О редкостных и своеобразных способах умерщвления плоти, к коим прибегал священник люмбрского прихода, можно лишь гадать по случайно оброненному слову, свидетельству немногочисленных людей, близко знавших Дониссана, или отдельным смутным признаниям, ибо святой отец держал все в строжайшей тайне. Нередко и лукавством сбивал он с толку любопытствующих, и какой-нибудь нашумевший писатель-человеколюб (как они сами изволят выражаться), нарочно приехавший ради такой диковины, отправлялся восвояси совершенно обмороченный. И если нам более или менее хорошо известны некоторые из употреблявшихся им приемов, например, посты, которых ужасающая строгость превосходит человеческое разумение, он унес в могилу тайну других, много более лютых самоистязаний. Последнюю свою просьбу он обратил к одному из друзей, моля его сжалиться над ним и не звать врача. Бедная девица, ухаживавшая за ним и впоследствии ставшая игуменьей, известной под именем Марии Ангельской, а в те поры нанимавшаяся прислугой к обывателям городка Брес, сказывала, что низ шеи и плечи отца Дониссана были изборождены рубцами, из коих некоторые выпячивались валиком в мизинец толщиной… Еще доктор Леваль, во время одного из первых припадков неистовства у Дониссана, обнаружил на его боках глубокие рытвины от старых ожогов. Когда он мягко выразил свое удивление сим обстоятельством, святой промолчал, залившись краской смущения.

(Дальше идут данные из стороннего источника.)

-- ==== Sys2Proof/Machine/Matrix.lean ====
section
/-! DEFINITION. Machine/Matrix.lean: the accumulating instructions: product descriptors, operand reads, dense and
sparse products, the hand-over, gradient panels and sparse halves (03, 04 R75 to R78, 05 R92 to R99, 06 R129 and
R131, 10 R218 to R221, 14 R311 to R316). -/

namespace Sys2Proof.Machine

/-! ## The product descriptor (R312) -/

/-- The 64-byte descriptor at an offset of a tile's own store. -/
def ownDesc (s : State) (t off : Nat) : Nat := readNat s (tileAddr t off) 64

/-- Offset 0xFFFF_FFFF: none. -/
abbrev noOffset : Nat := 0xFFFFFFFF

/-- Block size of a block code (R312): 0 for none and for the reserved codes 5 to 7. -/
def blockOfCode (c : Nat) : Nat := if c = 0 || 4 < c then 0 else 16 * 2 ^ (c - 1)

/-- The block size an operand is read with: its own, or in a PER-BLOCK step the fallback block of a narrow operand
that names a scale offset (R129, R313). The step is the partition's; the spec does not say which snapshot an instruction
of the F stream takes that runs ahead into step s + 1 (R25, R128): the model's choice is that of step s (log 66, DESIGN
CHOICE). -/
def effBlock (s : State) (p : Nat) (f : Fmt) (code soff : Nat) : Nat :=
  if code ≠ 0 then blockOfCode code
  else if (getPart s p).perBlock && isNarrow f && soff != noOffset then
    16 * 2 ^ settingAt s (1 + p) 0x3800 3
  else 0

/-- One operand in the tile store: format, block size (0 none), row offset and stride, scale offset and stride,
stored with K as rows, extent of its other dimension and of K. -/
structure Opnd where
  fmt : Fmt
  blk : Nat
  off : Nat
  stride : Nat
  soff : Nat
  sstride : Nat
  kRows : Bool
  lead : Nat
  k : Nat
  deriving DecidableEq, Repr

/-- An element of bits `v` with the scale byte of row `i`, position `k` along K of an area of block scales; block size 0:
none (R313). -/
def scaledElem (s : State) (t blk soff sstride i k : Nat) (f : Fmt) (v : Nat) : Elem :=
  if blk = 0 then elemOf f v 0 else blockElem f v (readByte s (tileAddr t (soff + i * sstride + k / blk))).toNat

/-- Element (`i` of the other dimension, `k`) of an operand (R313). -/
def opndElem (s : State) (t : Nat) (o : Opnd) (i k : Nat) : Elem :=
  let r := if o.kRows then k else i
  let c := if o.kRows then i else k
  let w := fmtWidth o.fmt
  let v := (readNat s (tileAddr t (o.off + r * o.stride + c * w / 8)) 5 >>> (c * w % 8)) % 2 ^ w
  scaledElem s t o.blk o.soff o.sstride i k o.fmt v

/-- The K elements of row or column `i` of an operand. -/
def opndRow (s : State) (t : Nat) (o : Opnd) (i : Nat) : List Elem := (upFrom 0 o.k).map (opndElem s t o i)

/-- Formats the array pairs (R62). -/
def pairOk (a b : Fmt) : Bool :=
  is16 a || is16 b || (a == .int8 && b == .int8) || (a != .int8 && b != .int8)

/-- The faults of one operand's area: alignment, then the 24 MiB bound, its scales included (R313, R332). -/
def opndFault (o : Opnd) : Option IFault :=
  let rows := if o.kRows then o.k else o.lead
  let cols := if o.kRows then o.lead else o.k
  if o.off % 64 ≠ 0 || o.stride % 64 ≠ 0 || (o.blk ≠ 0 && (o.soff % 64 ≠ 0 || o.sstride % 64 ≠ 0)) then
    some ⟨6, 4, o.off⟩
  else if o.off + (rows - 1) * o.stride + packedBytes o.fmt cols > storeBytes ||
      (o.blk ≠ 0 && o.soff + (o.lead - 1) * o.sstride + o.k / o.blk > storeBytes) then some ⟨6, 0, o.off⟩
  else none

/-- The lowest-coded fault of a list of conditions (R332). -/
def lowestFault (l : List (Option IFault)) : Option IFault :=
  l.foldl (fun r f =>
    match r, f with
    | none, f => f
    | r, none => r
    | some a, some b => some (if b.kind < a.kind then b else a)) none

/-- A fault under a condition. -/
def faultIf (b : Bool) (kind detail addr : Nat) : Option IFault := if b then some ⟨kind, detail, addr⟩ else none

/-- M, N and K within R72. -/
def shapeOk (m n k : Nat) : Bool :=
  decide (1 ≤ m) && decide (m ≤ 128) && decide (1 ≤ n) && decide (n ≤ 128) && decide (16 ≤ k) &&
    decide (k ≤ 65536) && k % 16 == 0

/-- K against an operand's block size (R67, R72). -/
def blockShapeOk (k blk : Nat) : Bool := blk == 0 || (k % blk == 0 && decide (k / blk ≤ 64))

/-- Reserved bits and version of a product descriptor, and the block codes of the operands it describes: A, B or both
(R312, R314, R332 code 8). -/
def prodDescOk (d : Nat) (usesA usesB : Bool) : Bool :=
  bits d 3 0 == 1 && bits d 511 452 == 0 && bits d 63 36 == 0 && bits d 19 18 == 0 &&
    (!usesA || decide (bits d 14 12 ≤ 4)) && (!usesB || decide (bits d 17 15 ≤ 4))

/-- The operand A or B that a descriptor describes. -/
def descOpnd (s : State) (p d : Nat) (isA kRows : Bool) (f : Fmt) (lead k : Nat) : Opnd :=
  if isA then
    { fmt := f, blk := effBlock s p f (bits d 14 12) (bits d 191 160), off := bits d 127 96, stride := bits d 159 128
      soff := bits d 191 160, sstride := bits d 303 288, kRows := kRows, lead := lead, k := k }
  else
    { fmt := f, blk := effBlock s p f (bits d 17 15) (bits d 287 256), off := bits d 223 192, stride := bits d 255 224
      soff := bits d 287 256, sstride := bits d 319 304, kRows := kRows, lead := lead, k := k }

/-! ## Accumulation (R57, R68 to R71, R78, R131) -/

/-- Key of PE (i, j). -/
def peKey (i j : Nat) : Nat := i * 128 + j

/-- A row of elements converted to FP8 E4M3 with a scale per 32 values of K (R131): NaN or infinity makes the block
a NaN block (R120). -/
def stepDownRow : Nat → List Elem → List Elem
  | 0, _ => []
  | _, [] => []
  | n + 1, l =>
    let b := l.take 32
    let out :=
      if b.all (fun e => fpIsFin e.v) then
        let e := blockExp .e4m3 (maxMag (b.map Elem.v))
        b.map (fun x => blockElem .e4m3 (convertBlock .e4m3 .nearestEven e x.v) (toField 8 (e + 127)))
      else b.map (fun _ => ({ v := .nan, x := 0 } : Elem))
    out ++ stepDownRow n (l.drop 32)

/-- The chunk values of one PE from its row of A and column of B (R68 to R71). -/
def chunkValues (int8 : Bool) (as bs : List Elem) : List (BitVec 32) :=
  let n := as.length / 128 + 1
  List.zipWith (fun a b => if int8 then chunkInt8 a b else chunkValue a b) (chunks128 n as) (chunks128 n bs)

/-- The accumulator pairs after M x N PEs fold their chunk values; PEs outside are left unchanged (R57). -/
def accumulate (pairs : Map Pair) (m n : Nat) (f : Nat → Nat → List (BitVec 32)) : Map Pair :=
  (upFrom 0 m).foldl (fun mp i => (upFrom 0 n).foldl (fun mp j =>
    mset (0, 0) mp (peKey i j) (foldPairs (mget (0, 0) mp (peKey i j)) (f i j))) mp) pairs

/-- What Matrix answers to the first or next accumulating instruction of a tile (R76, R77, R96): the active set to
accumulate into, a fault, or not ready. -/
inductive Begun where
  | set (a : AccSet)
  | fault (f : IFault)
  | notReady
  deriving DecidableEq, Repr

/-- The fault of a beginning, to be weighed against the instruction's other faults (R332). -/
def Begun.faultOf : Begun → Option IFault
  | .fault f => some f
  | _ => none

/-- The start of an accumulating instruction at Matrix (R76, R77, R97). -/
def beginTile (v : Tile) (x : Stream) (m n product : Nat) : Begun :=
  match v.active.state with
  | .accumulating =>
    if v.active.m ≠ m || v.active.n ≠ n then .fault ⟨3, 0, 0⟩
    else if v.active.product ≠ product then .fault ⟨5, 0, 0⟩
    else .set v.active
  | _ =>
    match v.shadow.state with
    | .ended => if v.shadow.owner = x then .fault ⟨5, 0, 0⟩ else .notReady
    | _ => .set { AccSet.reset with state := .accumulating, m := m, n := n, owner := x, product := product }

/-- Products per PE and ARITH cycle of an operand's format (R58). -/
def fmtKpc (f : Fmt) : Nat := if is16 f then 1 else if f == .e2m1 then 4 else 2

/-- kpc of a pairing: the smaller of the two (R62); a stepped-down product keeps its BF16 time (R131). -/
def pairKpc (a b : Fmt) : Nat := min (fmtKpc a) (fmtKpc b)

/-- The transposing fill of a product's queue operand costs nothing (R65, R98): the latest accumulating instruction at
Matrix was of the stream, and transposed the same operand or was the other product of BWD2; and Fetch started in time,
which is timing, left out, and free (log 67, DESIGN CHOICE). -/
def fillHidden (s : State) (t : Nat) (q : QInstr) (l : LastAcc) : Bool :=
  match (getTile s t).lastAcc with
  | none => false
  | some o =>
    o.x == q.x && o.product != 3 && l.product != 3 &&
      ((l.aT && o.aT) || (l.bT && o.bT) || (o.product + l.product == 3 && o.product != 0)) &&
      !Config.fillLate s.ao t (streamNo q.x) q.seq

/-- The feeders are used by an accumulating instruction; a dense BWD2 whose transposing fill is exposed is counted in
bwd.fills_exposed (R98, R99, R111). -/
def useFeeders (s : State) (t : Nat) (q : QInstr) (l : LastAcc) : State :=
  let exposed := (l.product == 1 || l.product == 2) && (l.aT || l.bT) && !fillHidden s t q l
  let s := if exposed then tileCtr s t 0x26 1 else s
  putTile s t { getTile s t with lastAcc := some l }

/-- An accumulating instruction has made its last accumulation: matrix.busy grows by the ARITH cycles that it occupies the
array for (R52, R59, R219); it is complete, and matrix.macs grows (R61), or waits for the hand-over when it carries the
end-of-tile flag (R76). -/
def finishAccum (s : State) (t : Nat) (q : QInstr) (l : LastAcc) (a : AccSet) (macs busy : Nat) : Started :=
  let s := useFeeders s t q l
  let s := tileCtr (putTile s t { getTile s t with active := a }) t 0x09 busy
  if wEot q.w then .going s (.handOver macs) 0 else .done (tileCtr s t 0x21 macs)

/-- The hand-over (R76): when the shadow set is EMPTY the active set becomes the shadow set, ENDED, and the awaiting
instruction completes; a stepped-down tile is counted (R131); the tile is at its boundary (R56). -/
def handOver (s : State) (t : Nat) : State :=
  let v := getTile s t
  match v.inflight.find? isHandOver with
  | none => s
  | some i =>
    if v.shadow.state = .empty && !v.stopped then
      let s := if v.active.stepped then tileCtr s t 0x2A 1 else s
      let s := match i.why with | .handOver macs => tileCtr s t 0x21 macs | _ => s
      let v := { v with shadow := { v.active with state := .ended }, active := AccSet.reset
                        inflight := v.inflight.filter (fun j => !isHandOver j) }
      takeSettings (putTile s t (completeInstr v i.q)) (1 + t) [0x3110]
    else s

/-! ## Dense MMA and MMA.T (R57, R63, R311) -/

/-- MMA.T's orientation bits; MMA has both natural. -/
def orientT (w : BitVec 128) (bit : Nat) : Bool := wClass w == 0x09 && fld w bit bit == 1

— И я делал глупости в свое время, — сказал он однажды аббату Даржану, когда тот читал ему из жития отцов пустынников.

И в ответ на вопросительный взгляд собеседника заметил, стеснительно и в то же время простодушно-лукаво улыбаясь:

— Молодость, знаете ли, не ведает сомнений, — ей надо дать перебеситься.

Теперь же, вставши в изножии узкой койки, он неутомимо, с холодным бешенством хлестал себя цепью. После первых ударов на вздувшейся коже выступило лишь несколько алых капель, но вдруг кровь хлынула ручьем. С каждым новым взмахом руки цепь, изогнувшись на миг над его головой, со свистом впивалась ему в бок, виясь гадюкою. Он отдирал ее от тела и вновь расчетливо-мерно взметывал над собой, словно крестьянин, молотящий цепом снопы на гумне. Пронзительная боль, вначале исторгавшая из его груди глухие стенания, а потом лишь глубокие вздохи, словно гасла в потоках теплой крови, сбегавших по спине и рождавших в нем чувство мучительного упоения. У ног натекала рыжевато-бурая лужа, но он ничего не видел. Его помутившийся взор устремлялся сквозь розовую пелену к бледно-синему небу. Но вот исчезла красноватая мгла, а вместе с нею и запорошенная снегом грязь, и самый свет дня. Но он все хлестал и хлестал в этой внезапно наставшей мгле, — он готов был засечь себя до смерти. Мысли в голове, словно оцепеневшие от лютой телесной боли, ни на чем определенном более не задерживались, и было в нем лишь одно желание: разить и истреблять в мерзкой плоти своей самые корни зла. Каждое новое уязвление рождало другое, еще мучительнейшее, но ему все мало было, ибо достиг того исступления, когда обманувшийся в любови своей всю силу ее обращает к разрушению. Быть может, он надеялся сокрушить и отторгнуть непомерно тяжкую часть своего существа, бремя нищеты человеческой, что не поднять горе? Или хотел покарать бренное тело, коего и апостол желал избыти? Но искушение только глубже проникало ему в сердце, и он ненавидел всего себя. Ненавидел, как может ненавидеть жизнь человек, чья мечта погибла… Но в руке своей он сжимал бесполезное орудие, праздно терзавшее плоть его.